TASK: For the listing below, give the number of lines that contain the word "calls" and no other text.

ENTRIES PROVIDED:
/-! ## Feresk: service calls -/

/-- R252, R253, R257: yield, delay, wait, log record and exit. -/
def Obligations.ShortServices : Prop :=
  ∀ q : Call,
    let id := q.w.id
    let n := q.c.arg 3
    let us2 := q.c.arg 2
    let row (i : Instr) (no : Nat) (h : Dev → Prop) (e : Dev → Dev) : Prop := Does i (fun d => d.calls no q ∧ h d) e
    let refused (i : Instr) (no : Nat) (h : Dev → Prop) (status : Nat) : Prop := row i no h (fun d => d.svcRet q status)
    row (.svcYield q.ctx) 0 (fun _ => True) (fun d => ((d.svcRet q 0).blockThread q.th).enqueue q.th false (.wake q.th)) ∧
    row (.svcProgramExit q.ctx) 9 (fun _ => True) (fun d => (d.modWb id (fun w =>
      { w with state := .ending, cause := some 0, exitCode := q.c.arg 2 % 2 ^ 32 })).stopInstance id) ∧
    refused (.svcDelay q.ctx) 6 (fun _ => us2 = 0 ∨ 60000000 < us2) 3 ∧
    row (.svcDelay q.ctx) 6 (fun _ => 1 ≤ us2 ∧ us2 ≤ 60000000) (fun d =>
      ((d.takeDelay q.th us2 false).getD d).svcWait q .delay) ∧
    refused (.svcLogRecord q.ctx) 8 (fun _ => n = 0 ∨ 240 < n) 3 ∧
    row (.svcLogRecord q.ctx) 8 (fun _ => 1 ≤ n ∧ n ≤ 240 ∧ q.c.valid us2 n false = false) (fun d => d.svcFault q) ∧
    row (.svcLogRecord q.ctx) 8 (fun d => 1 ≤ n ∧ n ≤ 240 ∧ q.c.valid us2 n false = true ∧ d.tf 8 0x23 1 ≤ q.w.logs)
      (fun d => ({ d with hrt := { d.hrt with logDropped := satAdd 32 d.hrt.logDropped 1 } }).svcRet q 10) ∧
    row (.svcLogRecord q.ctx) 8 (fun d => 1 ≤ n ∧ n ≤ 240 ∧ q.c.valid us2 n false = true ∧ q.w.logs < d.tf 8 0x23 1)
      (fun d => (((d.log 0x0202 noUnit (fields [(2, q.w.ref.fix), (4, q.w.handle), (8, q.w.epoch), (1, n)] ++
        q.c.readBytes us2 n)).modWb id (fun w => { w with logs := w.logs + 1 })).modInst id
          (fun c => c.draw us2 n)).svcRet q 0) ∧
    refused (.svcWaitTimeout q.ctx) 7 (fun _ => 4 < us2 ∨ 60000000 < n ∨ q.c.outstanding us2 = false) 3 ∧
    (us2 ≤ 4 → n ≤ 60000000 → q.c.outstanding us2 = true →
      (∀ x, q.c.endedTicket us2 = some x → row (.svcWaitTimeout q.ctx) 7 (fun _ => True)
        (fun d => d.modInst id (fun c => c.takeTicket x Ctx.svcDone))) ∧
      (q.c.endedTicket us2 = none → n = 0 → row (.svcWaitTimeout q.ctx) 7 (fun _ => True)
        (fun d => d.modInst id (fun c => c.timedOut Ctx.svcDone))) ∧
      (q.c.endedTicket us2 = none → 1 ≤ n → row (.svcWaitTimeout q.ctx) 7 (fun _ => True) (fun d =>
        (if (d.dh (d.thread q.th).hearth).timerModeA = 0 then d else (d.takeDelay q.th n true).getD d).svcWait q
          (.wait us2))))

/-- R247, R248, R249: the next input chunk is mapped, or the end of the input is reported, or the call waits; an emit hands
its buffer over and returns once a fresh buffer stands; one that has ended its instance stops it at the call. -/
def Obligations.InputAndOutputServices : Prop :=
  ∀ q : Call,
    let id := q.w.id
    let len := q.c.arg 2
    let row (i : Instr) (no : Nat) (h : Dev → Prop) (e : Dev → Dev) : Prop := Does i (fun d => d.calls no q ∧ h d) e
    let back (d : Dev) : Dev := match q.w.cur with
      | some i => (d.dropBuf i).modWb id (fun w => { w with cur := none })
      | none => d
    let out (d : Dev) : Dev := d.emitOut id len (q.w.emitAt q.c)
    let after (d : Dev) : Option Dev :=
      let e := out d
      if ((e.wb id).bind (fun w => w.outBuf)).isSome then some e else e.freshOut id
    (∀ i t, q.w.ready = i :: t → row (.svcNextInput q.ctx) 1 (fun _ => True) (fun d => (back d).mapChunk id i Ctx.svcDone)) ∧
    (q.w.ready = [] → row (.svcNextInput q.ctx) 1 (fun d => q.c.endOfInput = true ∨ (back d).inputDone q.w = true)
      (fun d => (back d).noInput id Ctx.svcDone)) ∧
    (q.w.ready = [] → row (.svcNextInput q.ctx) 1 (fun d => q.c.endOfInput = false ∧ (back d).inputDone q.w = false)
      (fun d => (((back d).modInst id (fun c => { c with w0 := [] })).svcWait q .input).feed id)) ∧
    row (.svcEmitOutput q.ctx) 2 (fun _ => 65536 < len) (fun d => d.svcRet q 3) ∧
    row (.svcEmitOutput q.ctx) 2 (fun _ => len = 0) (fun d => d.svcRet q 0 (fun c => c.res 2 q.w.bytesOut)) ∧
    (1 ≤ len → len ≤ 65536 → q.w.outBuf.isSome = true →
      row (.svcEmitOutput q.ctx) 2 (fun d => fullStop (out d) id = true) (fun d => (out d).stopInstance id) ∧
      (∀ x, row (.svcEmitOutput q.ctx) 2 (fun d => fullStop (out d) id = false ∧ after d = some x)
        (fun _ => x.svcRet q 0 (fun c => c.res 2 (x.bytesOut id)))) ∧
      row (.svcEmitOutput q.ctx) 2 (fun d => fullStop (out d) id = false ∧ after d = none) (fun d =>
        (out d).svcWait q .output)) ∧
    (1 ≤ len → len ≤ 65536 → q.w.outBuf = none →
      row (.svcEmitOutput q.ctx) 2 (fun d => d.freshOut id = none) (fun d => d.svcWait q .emit))

/-- R254, R255, R303, R305: an accepted call of service 3, 4 or 5 hands its operation to the Tongs unit or the engine
with a ticket; an asynchronous one returns the ticket, any other blocks. -/
def Obligations.EngineServices : Prop :=
  ∀ (q : Call) (no : Nat),
    let c := q.c
    let src := c.arg 3
    let n := c.arg 4
    let cap := c.arg 6
    let x2 := c.arg 2
    let row (i : Instr) (k : Nat) (h : Dev → Prop) (e : Dev → Dev) : Prop := Does i (fun d => d.calls k q ∧ h d) e
    let cxe (i : Instr) (op : Nat) : Prop :=
      row i 5 (fun d => b2n (bit x2 0) = op ∧ (op = 0 → 1 ≤ bitsOf x2 4 4 ∧ bitsOf x2 4 4 ≤ 12) ∧ n ≤ 2 ^ 26 ∧ cap ≤ 2 ^ 26 ∧
        ¬(src < c.arg 5 + cap ∧ c.arg 5 < src + n) ∧ c.valid src n false = true ∧ c.valid (c.arg 5) cap true = true ∧
        c.newTicket (bit (c.arg 7) 0) = some no ∧ d.aliveEngs 0 ≠ [])
      (fun d =>
        let r := d.request 25 q.w.ref.fix 1 (.waybill q.w.id)
        let j : CJob := { op := op, level := if op = 0 then bitsOf x2 4 4 else 0, ticket := no, fix := q.w.ref.fix
                          epoch := q.w.epoch % 65536, caller := q.ctx, wb := q.w.id, state := b2n r.2, src := c.getX 3
                          srcLen := n, dst := c.getX 5, dstCap := cap }
        ({ r.1 with cxe := { r.1.cxe with waiting := r.1.cxe.waiting ++ [j] } }).startOp q
          { no := no, svc := 5, src := src, srcLen := n, dst := c.arg 5, dstLen := cap })
    cxe (.svcCompress q.ctx) 0 ∧ cxe (.svcDecompress q.ctx) 1 ∧
    row (.svcTongsQuery q.ctx) 3 (fun d => x2 < 16 ∧ 1 ≤ n ∧ n ≤ 4096 ∧ cap = 0 ∧ c.valid src (32 * n) false = true ∧
        c.valid (c.arg 5) (16 * n) true = true ∧ (d.tu x2).fix = some q.w.ref.fix ∧ (d.tu x2).releasing = false ∧
        c.newTicket (bit (c.arg 7) 0) = some no ∧ d.canIssue 24 0 1 = true)
      (fun d => ((d.issue 24 0 1).modTu x2 (fun u => { u with searches := u.searches ++ [{
          caller := q.ctx, wb := q.w.id, ticket := no, asked := n, stepping := false, limit := 0, dest := c.getX 5
          keys := (List.range n).map (fun i => BitVec.ofNat 160 (c.readVal (src + 32 * i) 20)) }] })).startOp q
        { no := no, svc := 3, src := src, srcLen := 32 * n, dst := c.arg 5, dstLen := 16 * n }) ∧
    row (.svcDigest q.ctx true) 4 (fun d => c.digesting = false ∧ n ≤ 2 ^ 26 ∧ bitsOf x2 0 4 < 4 ∧ bit x2 8 = true ∧
        bit x2 9 = false ∧ c.valid src n false = true ∧ d.key.locked = false ∧ c.newTicket (bit (c.arg 7) 0) = some no ∧
        d.aliveEngs 1 ≠ [])
      (fun d =>
        let e := d.modDigest q.w.id (fun _ => some { alg := bitsOf x2 0 4 })
        let r := e.request 26 q.w.ref.fix 1 (.waybill q.w.id)
        let j : DCtx := { alg := bitsOf x2 0 4, state := b2n r.2, fix := q.w.ref.fix, epoch := q.w.epoch % 65536
                          caller := q.ctx, wb := q.w.id, ticket := no, src := c.getX 3, len := n, dst := c.getX 5
                          final := false, keyed := false, opened := true }
        (({ r.1 with dge := { r.1.dge with waiting := r.1.dge.waiting ++ [j] } }).placeDge).startOp q
          { no := no, svc := 4, src := src, srcLen := n, dst := c.arg 5, dstLen := 0 })

/-! ## Instances -/

/-- R236, R243: the units of an admitted Waybill are requested together; with all of them and its image read, the
instance starts on the owner Hearth of the most free contexts with the start values of R240, and its reads begin. -/
def Obligations.WaybillStarts : Prop :=
  ∀ (wb n h : Nat) (w : Waybill) (im : Image),
    let who := Waiter.waybill wb
    let fix := w.ref.fix
    Does (.waybillAdmitted wb) (fun d => d.wb wb = some w ∧ d.image w.slot = some im ∧ w.state = .admitting ∧ 20 ∈ w.got)
      (fun d =>
        let a := d.request 21 fix 1 who
        let b := a.1.request 22 fix im.scratch who
        let c := b.1.request 17 fix 1 who
        c.1.modWb wb (fun w => { w with
          state := .waiting
          got := [20] ++ (if a.2 = true then [21] else []) ++ (if b.2 = true then [22] else []) ++
            (if c.2 = true then [17] else []) })) ∧
    Does (.imageFetch w.slot) (fun d => (∃ x ∈ d.hrt.wbs, x.slot = w.slot ∧ x.state = .waiting) ∧ d.image w.slot = some im ∧
        im.fetched = false ∧ d.canRead (pgaDie im.pga) (pgaBlock im.pga) = true)
      (fun d => (d.readPages (pgaDie im.pga) (pgaBlock im.pga) im.pages (4 * im.pages)).modImage w.slot (fun im => { im with fetched := true })) ∧
    Does (.instanceStart wb) (fun d => d.wb wb = some w ∧ d.image w.slot = some im ∧ im.fetched = true ∧
        w.state = .waiting ∧ 17 ∈ w.got ∧ 21 ∈ w.got ∧ 22 ∈ w.got ∧ d.startHearth = some h ∧ d.freeThread = some n ∧
        d.readyFull h = false)
      (fun d =>
        let e := d.modDh h (fun q => { q with held := q.held.filter (fun x => decide (x ≠ Held.start wb)) })
        let e := e.modThread n (fun _ =>
          { hearth := h, level := e.tf 8 0x22 1, fix := some fix, epoch := w.epoch % 65536, wb := some wb })
        let e := (e.place' n false).setInst wb (startCtx w im)
        let out := e.takeBuf { owner := .control, wb := wb, kind := 2 }
        let e := (out.map (·.1)).getD e
        let e := e.modWb wb (fun w => { w with state := .running, startTick := e.clk.ticks, outBuf := out.map (·.2) })
        let e := e.modCmd w.ref (fun c => { c with started := true })
        ({ e with hrt := { e.hrt with started := e.hrt.started + 1 } }).feed wb)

ANSWER BOX: 4